Мой Террорист (СИ) - "Осенний день". Страница 10
Смотрю на поверенного с уважением. Это называется «навел кое-какие справки»? По-моему, информация очень подробная. И наводит на разные мысли. Точнее, внушает подозрения. Этот Гуров, судя по всему, авантюрист еще тот. Спрашиваю адвоката, не кажется ли ему, что все это очень похоже на рейдерский захват. Тот отвечает, что он, конечно, не может судить о том, что предшествовало продаже, его в известность не ставили, но в самой сделке лично он никаких признаков рейдерства не видит. Похоже, что Гуров, говоря юридическим языком, добросовестный приобретатель.
Интересуюсь, почему мы узнаем о продаже только сейчас, если сделка состоялась два месяца назад.

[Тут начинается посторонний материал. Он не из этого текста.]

-- ==== Sys2Proof/Machine/Boundary.lean ====
section
/-! DEFINITION. Wakes, period boundaries, deadlines, hopper writes to frames, moves of frames and fetch returns (R60,
R83, R92 to R99, R108, R233, R237, R241, R440, R441). -/

namespace Sys2Proof.Machine

/-! ### Wakes and deadlines -/

/-- WAKE: the oldest occurrence in the latch stage of an entry reaches it (R82, R83, R86). -/
def execWake (w : WheelId) (e : Fin 16) (s : State) : Out :=
  if running s && millRuns s (millOf w) then
    match (getWake s w e).latch with
    | (_, o) :: _ => .next (ffWake (occurrence s w e) w o)
    | [] => .next s
  else .next s

/-- DEADLINE_EXPIRY (R97, R98); a halted wheel's runs do not expire (R539). -/
def execDeadlineExpiry (w : WheelId) (pend : Option (Fin 16)) (count : W32) (s : State) : Out :=
  if running s && !(getWheel s w).halted then .next (expiry s w (pend.map Fin.val) count) else .next s

/-! ### Boundaries -/

/-- A timebase index that is not the last one plus 1 (R60). -/
def idxSkips (b : Timebase) (idx : BitVec 16) : Bool := b.seen && idx != b.idx + 1

/-- The wheels that own a sail on timebase `t` (event 34, R286). -/
def tbOwners (s : State) (t : Nat) : List Nat :=
  (((List.range 192).filter fun n => (getSail s n).owned && (getSail s n).tb == t).map fun n => (getSail s n).owner).eraseDups

/-- The wake entries of a frame. -/
def frameWakes (d : FrameDef) : List Nat := d.wakes.filterMap id

/-- A run of the frame is in progress on its wheel. -/
def runOf (s : State) (d : FrameDef) : Bool :=
  match (getWheel s d.wheel).run with
  | some r => r.frame == d.slot
  | none => false

/-- LOOP_STOP at its boundary (R95): entries disarmed, PEND cleared, staged values discarded (R408). -/
def stopFrame (s : State) (f : Nat) (d : FrameDef) : State :=
  let s := modFrame s f fun d => { d with stop := false, arm := false }
  if fsState s d.wheel d.slot = 1 then
    let s := (frameWakes d).foldl (fun s e => modWake s d.wheel e fun n => { n with en := false, pend := false, latch := [] }) s
    let s := dropStaged (setFstat s d.wheel d.slot 0 2 2) d.wheel d.slot
    if runOf s d then s else stopDone s d.wheel d.slot
  else s

/-- The entries of a started frame are armed (R82, R95). -/
def armFrame (s : State) (f : Nat) (d : FrameDef) : State :=
  (frameWakes d).foldl (fun s e => modWake s d.wheel e fun n => { n with en := true, cnt := 0, latch := [], pend := false })
    (modFrame s f fun d => { d with arm := false })

/-- A mode pair at a boundary (R108): DWELL begins, or a period of it ends. -/
def dwellFrame (s : State) (d : FrameDef) : State :=
  let w := d.wheel
  let t := d.slot
  if fsPair s w t && fsState s w t != 0 then
    if fsX s w t = 3 then
      let cut (x : Wheel) : Wheel := { x with run := x.run.map fun r => if r.frame = t then { r with cut := true } else r }
      let s := noteFw (modWheel s w cut) w t [3, 4, 10]
      forAll (setFstat (setFstat s w t 4 2 2) w t 6 8 (fw s w t 10).val.toNat) (frameSails s w t) writeSafe
    else if fsX s w t = 2 then setFstat s w t 6 8 (fld (fstat s w t) 6 8 - 1)
    else s
  else s

/-- No leat word or boundary bound to the wheel's entries is in the latch stage. -/
def latchEmpty (x : Wheel) : Bool := x.wakes.all fun p => p.2.latch.isEmpty

/-- The wheel applies hopper writes now. -/
def canApply (s : State) (w : Nat) : Bool :=
  let x := getWheel s w
  wheelLive s w && x.parked && latchEmpty x

/-! ### The steal register (R322) -/

/-- The requester of a steal-register request, in the order of the round robin. -/
def stealOf : StealReq → Nat
  | .debug _ => 0
  | .mirror _ => 1
  | .tdest _ => 2

/-- A requester holds a request toward the wheel's scratchpad, in the register or before it. -/
def stealHeld (x : Wheel) (k : Nat) : Bool :=
  (match x.steal with
   | some r => stealOf r == k
   | none => false) || x.stealQ.any fun r => stealOf r == k

/-- A request toward a scratchpad takes the steal register, or waits for it. A requester holds at most one: while it does, it
makes no other (log 94). -/
def askSteal (s : State) (w : Nat) (r : StealReq) : State :=
  modWheel s w fun x =>
    if stealHeld x (stealOf r) then x
    else if x.steal.isNone then { x with steal := some r } else { x with stealQ := x.stealQ ++ [r] }

/-- The tailrace asks for the next slot whose frame word 7 it has to reload, unless it holds a request. -/
def nextTdest (s : State) (w : Nat) : State :=
  match (getWheel s w).tdestDue with
  | k :: l => if stealHeld (getWheel s w) 2 then s else askSteal (modWheel s w fun x => { x with tdestDue := l }) w (.tdest k)
  | [] => s

/-- The telemetry descriptor copy of the tailrace follows frame word 7 (R321). -/
def askTdest (s : State) (w slot : Nat) : State :=
  nextTdest (modWheel s w fun x => { x with tdestDue := x.tdestDue ++ [slot] }) w

/-! ### Moves (R440, R441) -/

/-- A word of a moved frame: a CODE word names the target mill (R441). -/
def moveWord (w w' : Nat) (v : TWord) : TWord :=
  if v.tag = .code ∧ millOf w ≠ millOf w' then { v with val := setFld v.val 18 4 (millOf w') } else v

/-- The lowest free frame slot of a wheel. -/
def freeSlot (s : State) (w : Nat) : Option Nat := (List.range 16).find? fun t => (frameAt s w t).isNone

/-- The free wake entries of a wheel, lowest first. -/
def freeWakes (s : State) (w : Nat) : List Nat := (List.range 16).filter fun e => !(getWake s w e).alloc

/-- The frames on the wheels of a mill. -/
def millFrames (s : State) (m : Nat) : List Nat :=
  (frameKeys s).filter fun f => match getFrame s f with
    | some d => millOf d.wheel == m
    | none => false

/-- EVCFG and EVROUTE bits of a mill's wheels pass to those of another mill, and are cleared at the source (R439). -/
def moveEvents (s : State) (m m' : Nat) : State :=
  forAll s (List.range 4) fun s k =>
    let a := 4 * m + k
    let b := 4 * m' + k
    let c := (getWheel s a).evcfg
    let s := modWheel (modWheel s a fun x => { x with evcfg := 0 }) b fun x => { x with evcfg := c }
    forAll s ((List.range 13).map (36 + ·)) fun s e =>
      let r := tget 0 s.evroute e
      { s with evroute := tset 0 s.evroute e (setFld (setFld r a 1 0) b 1 (b2n (bitOf r a))) }

/-- OCCUPIED follows the frames on the standby mill (R26, R439): the first frame of a KIND 1 move takes the events of
its mill along, and the last one back returns them. -/
def settleStandby (s : State) : State :=
  let occ := decide (s.standby < 16) && !(millFrames s s.standby).isEmpty
  match s.svc.moved with
  | some (a, b) =>
    if occ && !s.occupied then moveEvents { s with occupied := true } a b
    else if !occ && s.occupied then modSvc (moveEvents { s with occupied := false } b a) fun v => { v with moved := none }
    else s
  | none => { s with occupied := occ }

/-- The source entries of a moved frame, with the target entries that take their place and the entry-line copies loaded from
the target mill (R239, R440 steps 1, 3 and 5). Occurrences in the latch stage that complete no wake stay with the entry. -/
def moveWakes (s : State) (w t w' t' : Nat) : List ((Nat × Nat) × Option LineCopy) → State
  | [] => s
  | ((e, e'), c) :: l =>
    let n := getWake s w e
    let s := modWake s w e fun _ => {}
    let s := modWake s w' e' fun _ => { n with frame := t', pend := false }
    let s := modWheel s w fun x => { x with fetch := { x.fetch with entry := tset none x.fetch.entry e none } }
    moveWakes (modWheel s w' fun x => { x with fetch := { x.fetch with entry := tset none x.fetch.entry e' c } }) w t w' t' l

/-- The staged values and keys of a slot pass to another wheel's slot (R408). -/
def moveStaged (s : State) (w t w' t' : Nat) : State :=
  forAll s (List.range 4) fun s j =>
    let x := getWheel s w
    let v := tget none x.staged (ffKey t j)
    let a := tget none x.applied (ffKey t j)
    let s := modWheel s w fun x =>
      { x with staged := tset none x.staged (ffKey t j) none, applied := tset none x.applied (ffKey t j) none }
    modWheel s w' fun x =>
      { x with staged := tset none x.staged (ffKey t' j) v, applied := tset none x.applied (ffKey t' j) a }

По идее, новый владелец контрольного пакета должен был сразу же созвать заседание совета директоров. Оказывается, сразу после покупки Гуров начал на фирме масштабную аудиторскую проверку. Вероятно, совет будет созван после ее завершения. Похоже, проверка подходит к концу, как раз вчера с поверенным связалась секретарь Гурова и просила известить нас с Юрием Петровичем, что заседание состоится через неделю.
Под конец адвокат советует как следует подумать, прежде чем принимать наследство. Напоминает, что вместе с ним ко мне перейдут и долги отца. Остатки имущества незначительны, а долгов много, и неизвестно, что еще может выплыть. Возможно, от наследства лучше отказаться.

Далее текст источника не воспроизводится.